Fortunately, there's a way around this, and it's one that made me glad I bought a soldering iron. The TOF sensors have a pin called 'XSHUT'. If you solder it to one of the Feather's data pins, you can send a command down it to shut down the sensor. So, with both TOF sensors wired up to different pins, I could shut down each in turn, and switch the other to a different bus. Net result is that I know which sensor is sending me what information.
At around this time, I realised I could add a third TOF sensor, which I'd mount above Ada height, to deal with false-positives generated by humans wandering down the corridor. And I could handle that in code before the sensor itself dropped through the letterbox, as it'd be the only one left on the default bus. Lovely.
Turns out that soldering with eyes in their forties is quite different than when you're a teenager. I've added a magnifying glass to my shopping list.
I was a little nervous when I connected everything back up to the IDE, just in case my soldering hadn't done the job, or if I'd accidentally fried something, but... it all held.
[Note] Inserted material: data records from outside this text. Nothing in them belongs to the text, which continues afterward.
-- ==== Sys2Proof/Laws/Perm.lean ====
section
/-! SUPPORT. The laws of the permutator: what the rebuild writes and that it is a bijection (42_permutator R184), the bit
permutation and its inverse (R187 to R189), and the state that construction, advance and seek leave (R183, R186, R190). -/

namespace Sys2Proof.Machine

/-! ### Tables -/

theorem entry_lt (m : Mem) (i : Nat) : entry m i < 256 := (readByte m i).isLt

/-- A byte as the number of its entry. -/
theorem readByte_eq_of_entry {m m' : Mem} {i j : Nat} (h : entry m i = entry m' j) : readByte m i = readByte m' j :=
  BitVec.eq_of_toNat_eq h

theorem TableBijective.entry_inj {m : Mem} (h : TableBijective m) {i j : Nat} (hi : i < 256) (hj : j < 256)
    (e : entry m i = entry m j) : i = j :=
  h i j hi hj (readByte_eq_of_entry e)

/-- A table of 256 different entries takes every value (20_memory R72). -/
theorem TableBijective.surjective {m : Mem} (h : TableBijective m) {v : Nat} (hv : v < 256) : ∃ i < 256, entry m i = v := by
  have hinj : Function.Injective fun i : Fin 256 => (⟨entry m i.val, entry_lt m i.val⟩ : Fin 256) := fun i j e =>
    Fin.ext (h.entry_inj i.isLt j.isLt (Fin.mk.inj e))
  obtain ⟨i, hi⟩ := Finite.surjective_of_injective hinj ⟨v, hv⟩
  exact ⟨i.val, i.isLt, Fin.mk.inj hi⟩

/-- A loop of byte writes keeps the canonical form. -/
theorem foldl_writeByte_wf {m : Mem} (h : Mem.wf m) (f : Nat → Nat) (g : Nat → Byte) (l : List Nat) :
    Mem.wf (l.foldl (fun m k => writeByte m (f k) (g k)) m) := by
  induction l generalizing m with
  | nil => exact h
  | cons k t ih => exact ih (writeByte_wf h _ _)

/-- An address that a loop of byte writes never names keeps its byte. -/
theorem readByte_foldl_miss {m : Mem} (h : Mem.wf m) {f : Nat → Nat} {g : Nat → Byte} {n x : Nat}
    (hx : ∀ k < n, f k ≠ x) :
    readByte ((List.range n).foldl (fun m k => writeByte m (f k) (g k)) m) x = readByte m x := by
  induction n with
  | zero => rfl
  | succ n ih =>
    rw [List.range_succ, List.foldl_append, List.foldl_cons, List.foldl_nil,
      readByte_writeByte (foldl_writeByte_wf h _ _ _), if_neg (fun e => hx n (by omega) e.symm)]
    exact ih fun k hk => hx k (by omega)

/-- An address that a loop of byte writes names once holds the byte of that round. -/
theorem readByte_foldl_hit {m : Mem} (h : Mem.wf m) {f : Nat → Nat} {g : Nat → Byte} {n k : Nat} (hk : k < n)
    (hf : ∀ i < n, ∀ j < n, f i = f j → i = j) :
    readByte ((List.range n).foldl (fun m k => writeByte m (f k) (g k)) m) (f k) = g k := by
  induction n with
  | zero => omega
  | succ n ih =>
    rw [List.range_succ, List.foldl_append, List.foldl_cons, List.foldl_nil,
      readByte_writeByte (foldl_writeByte_wf h _ _ _)]
    by_cases e : f k = f n
    · rw [if_pos e, hf k hk n (by omega) e]
    · rw [if_neg e]
      exact ih (by
        rcases Nat.lt_succ_iff_lt_or_eq.1 hk with h1 | h1
        · exact h1
        · exact absurd (by rw [h1]) e) fun i hi j hj => hf i (by omega) j (by omega)

theorem foldl_writeByte_within {n : Nat} {m : Mem} (h : Mem.within n m) {f : Nat → Nat} {g : Nat → Byte} {l : List Nat}
    (hf : ∀ k ∈ l, f k < n) : Mem.within n (l.foldl (fun m k => writeByte m (f k) (g k)) m) := by
  induction l generalizing m with
  | nil => exact h
  | cons k t ih => exact ih (writeByte_within h (hf k (by simp)) _) fun j hj => hf j (by simp [hj])

/-! ### Segments (20_memory R72) -/

theorem cycle_cases (j : Fin 4) : j = 0 ∨ j = 1 ∨ j = 2 ∨ j = 3 := by
  revert j
  decide

theorem CyclesOk.segment_bound {p : Perm} (h : CyclesOk p) (j : Fin 4) : p.start[j].toNat + p.len[j].toNat ≤ 256 := by
  have h1 := h.lenSum
  have h2 := h.start0
  have h3 := h.start1
  have h4 := h.start2
  have h5 := h.start3
  simp only [Config.permEntries] at h1
  fin_cases j <;> simp only [Fin.getElem_fin] at * <;> simp at * <;> omega

/-- The segments do not overlap. -/
theorem CyclesOk.segment_unique {p : Perm} (h : CyclesOk p) {i j : Fin 4} {a b : Nat} (ha : a < p.len[i].toNat)
    (hb : b < p.len[j].toNat) (e : p.start[i].toNat + a = p.start[j].toNat + b) : i = j ∧ a = b := by
  have h1 := h.lenSum
  have h2 := h.start0
  have h3 := h.start1
  have h4 := h.start2
  have h5 := h.start3
  simp only [Config.permEntries] at h1
  have : i = j := by
    fin_cases i <;> fin_cases j <;> simp at * <;> omega
  subst this
  exact ⟨rfl, by omega⟩

/-- The segments cover the table. -/
theorem CyclesOk.segment_of {p : Perm} (h : CyclesOk p) {i : Nat} :
    i < 256 → ∃ (j : Fin 4) (k : Nat), k < p.len[j].toNat ∧ i = p.start[j].toNat + k := by
  intro hi
  have h1 := h.lenSum
  have h2 := h.start0
  have h3 := h.start1
  have h4 := h.start2
  have h5 := h.start3
  simp only [Config.permEntries] at h1
  by_cases c3 : p.start[3].toNat ≤ i
  · exact ⟨3, i - p.start[3].toNat, by simp; omega, by simp; omega⟩
  · by_cases c2 : p.start[2].toNat ≤ i
    · exact ⟨2, i - p.start[2].toNat, by simp; omega, by simp; omega⟩
    · by_cases c1 : p.start[1].toNat ≤ i
      · exact ⟨1, i - p.start[1].toNat, by simp; omega, by simp; omega⟩
      · exact ⟨0, i - p.start[0].toNat, by simp; omega, by simp; omega⟩

/-! ### The rebuild (42_permutator R184) -/

@[simp] theorem rebuild_len (p : Perm) : (rebuild p).len = p.len := rfl

@[simp] theorem rebuild_start (p : Perm) : (rebuild p).start = p.start := rfl

@[simp] theorem rebuild_cur (p : Perm) : (rebuild p).cur = p.cur := rfl

@[simp] theorem rebuild_cstate (p : Perm) : (rebuild p).cstate = p.cstate := rfl

@[simp] theorem rebuild_maxst (p : Perm) : (rebuild p).maxst = p.maxst := rfl

@[simp] theorem rebuild_valid (p : Perm) : (rebuild p).valid = p.valid := rfl

@[simp] theorem rebuild_randp (p : Perm) : (rebuild p).randp = p.randp := rfl
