theorem Owned.of_chain (hr : ∀ k, ¬ P (.rotor k) → Machine.rotor t k = Machine.rotor s k)
    (hp : ∀ k, ¬ P (.perm k) → Machine.perm t k = Machine.perm s k) (hi : ¬ P .counter → t.idx = s.idx)
    (hc : t.nb = s.nb ∧ t.bdir = s.bdir ∧ t.binding = s.binding ∧ t.closing = s.closing ∧ t.estate = s.estate)
    (hs : t.slots = s.slots) (hw : t.workers = s.workers) : Owned b P s t where
  rotor := hr
  perm := hp
  idx := hi
  config := hc
  chain _ := ⟨hs, hw⟩
  slot k := by
    have : Machine.slot t k = Machine.slot s k := by simp only [Machine.slot, hs]
    rw [this]
    exact ⟨rfl, fun _ => rfl⟩
  worker p := by
    have : Machine.worker t p = Machine.worker s p := by simp only [Machine.worker, hw]
    rw [this]
    exact ⟨rfl, fun _ => rfl⟩

theorem Owned.trans (h : Owned b P s t) (h' : Owned b P t v) : Owned b P s v where
  rotor k hk := (h'.rotor k hk).trans (h.rotor k hk)
  perm k hk := (h'.perm k hk).trans (h.perm k hk)
  idx hk := (h'.idx hk).trans (h.idx hk)
  config := by
    obtain ⟨h1, h2, h3, h4, h5⟩ := h.config
    obtain ⟨g1, g2, g3, g4, g5⟩ := h'.config
    exact ⟨g1.trans h1, g2.trans h2, g3.trans h3, g4.trans h4, g5.trans h5⟩
  chain hP := ⟨(h'.chain hP).1.trans (h.chain hP).1, (h'.chain hP).2.trans (h.chain hP).2⟩
  slot k := by
    obtain ⟨h1, h2⟩ := h.slot k
    obtain ⟨g1, g2⟩ := h'.slot k
    rw [h1] at g1 g2
    refine ⟨g1, fun hv => ?_⟩
    rw [g2 hv, ← h1, h2 hv]
  worker p := by
    obtain ⟨h1, h2⟩ := h.worker p
    obtain ⟨g1, g2⟩ := h'.worker p
    rw [h1] at g1 g2
    refine ⟨g1, fun hv => ?_⟩
    rw [g2 hv, ← h1, h2 hv]

theorem Owned.quiet (h : Quiet s t) : Owned b P s t := by
  obtain ⟨hr, hp, hi⟩ := h.units
  obtain ⟨h1, h2, h3, h4⟩ := h.config
  exact .of_chain (fun _ _ => by simp only [Machine.rotor, hr]) (fun _ _ => by simp only [Machine.perm, hp]) (fun _ => hi)
    ⟨h1, h2, h3, h4, h.estate⟩ h.chain.1 h.chain.2

theorem Owned.placed {u : UnitId} (hu : P u) (h : Placed u s t) : Owned b P s t := by
  cases h with
  | @rotor k r e _ =>
    subst e
    refine .of_chain (fun j hj => ?_) (fun _ _ => rfl) (fun _ => rfl) ⟨rfl, rfl, rfl, rfl, rfl⟩ rfl rfl
    rw [rotor_setRotor, if_neg (fun e : j = k => hj (e ▸ hu))]
  | @perm k p e _ =>
    subst e
    refine .of_chain (fun _ _ => rfl) (fun j hj => ?_) (fun _ => rfl) ⟨rfl, rfl, rfl, rfl, rfl⟩ rfl rfl
    rw [perm_setPerm, if_neg (fun e : j = k => hj (e ▸ hu))]
  | counter x e =>
    subst e
    exact .of_chain (fun _ _ => rfl) (fun _ _ => rfl) (fun h => (h hu).elim) ⟨rfl, rfl, rfl, rfl, rfl⟩ rfl rfl

/-- Free contents of a unit are contents like any other, but for the draw. -/
theorem Owned.scramble {u : UnitId} (hu : P u) (s : State) : Owned b P s (scramble u s) := by
  cases u with
  | rotor k =>
    refine .of_chain (fun j hj => ?_) (fun _ _ => rfl) (fun _ => rfl) ⟨rfl, rfl, rfl, rfl, rfl⟩ rfl rfl
    exact (rotor_setRotor j k _ s).trans (if_neg (fun e : j = k => hj (e ▸ hu)))
  | perm k =>
    refine .of_chain (fun _ _ => rfl) (fun j hj => ?_) (fun _ => rfl) ⟨rfl, rfl, rfl, rfl, rfl⟩ rfl rfl
    exact (perm_setPerm j k _ s).trans (if_neg (fun e : j = k => hj (e ▸ hu)))
  | counter => exact .of_chain (fun _ _ => rfl) (fun _ _ => rfl) (fun h => (h hu).elim) ⟨rfl, rfl, rfl, rfl, rfl⟩ rfl rfl

theorem freeSlot_data (d : Nat) (k : Fin 10) (q : Slot) :
    freeSlot d k q = { q with data := (freeSlot d k q).data } ∧ (q.v = false → freeSlot d k q = q) := by
  unfold freeSlot
  split
  · rename_i hv
    exact ⟨rfl, fun h => by rw [hv] at h; cases h⟩
  · exact ⟨rfl, fun _ => rfl⟩

theorem freeHand_hdata (d : Nat) (p : Fin 9) (w : Worker) :
    freeHand d p w = { w with hdata := (freeHand d p w).hdata } ∧ (w.st ≠ .hold → freeHand d p w = w) := by
  unfold freeHand
  split
  · rename_i hv
    exact ⟨rfl, fun h => (h hv).elim⟩
  · exact ⟨rfl, fun _ => rfl⟩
And that was basically that. Every part of the (admittedly pretty simple) solution had been designed, deployed, and tested. All that was left to do was to put it all into one program, wait for that third sensor, and get it hooked up.
And when I did, it worked.
The Process Is The Point
There's a through-line here that I've been thinking about.
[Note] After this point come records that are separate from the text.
-- ==== Sys2Proof/Machine/Flags.lean ====
section
/-!
DEFINITION. The flag computations and the writes to `VF`, the machine's only flag register (10_state R22, 42_alu R132).
-/

namespace Sys2Proof.Machine

/-- A flag is stored as the byte 0 or 1 (10_state R22). -/
def flagByte (b : Bool) : Byte := if b then 1#8 else 0#8

/-- The carry of `8xy4`: 1 iff the unreduced sum exceeds 255 (42_alu R137). -/
def carryFlag (p q : Byte) : Byte := flagByte (decide (p.toNat + q.toNat > 255))

/-- The no-borrow of `p - q`: 1 iff `p >= q` (42_alu R138). -/
def noBorrowFlag (p q : Byte) : Byte := flagByte (decide (p.toNat ≥ q.toNat))

/-- The bit that `8xy6` shifts out: bit 0 (42_alu R139). -/
def shiftedOutRight (p : Byte) : Byte := flagByte (p.getLsbD 0)

/-- The bit that `8xyE` shifts out: bit 7 (42_alu R141). -/
def shiftedOutLeft (p : Byte) : Byte := flagByte (p.getLsbD 7)

/-- `VF <- f`. -/
def State.setFlag (s : State) (f : Byte) : State := s.setV Config.flagReg f

/-- The two writes of `8xy4`, `8xy5` and `8xy7`, the result to `Vx` and the flag to `VF`, in the order that
`FLAG_ORDER_X15` names; the order matters only for `x` = 15 (42_alu R137, R138, R140). -/
def State.writeResultFlag (s : State) (x : Nibble) (r f : Byte) : State :=
  match s.cfg.flagOrder with
  | .flagLast => (s.setV x r).setFlag f
  | .resultLast => (s.setFlag f).setV x r

end Sys2Proof.Machine
end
Whether I'm designing a game, consulting on a production structure, or rigging up a motion sensor to catch a schnoodle mid-wander – the process is the same. Notice the problem. Figure out the smallest thing that might address it. Build that. Learn from it. Build the next thing.
I didn't sit down and wire up three TOF sensors on day one. I made an LED go green. Then I made it go amber and blue as it attached itself to wifi. Then I made it flash faster when something got close. Each step answered exactly one question, and only then did I move to the next.
That's not a hardware development methodology. It's not tool-specific, or domain-specific.
It's just what happens when you start by understanding the user, and only then design the system around them.
Even when the user doesn't know they're the user.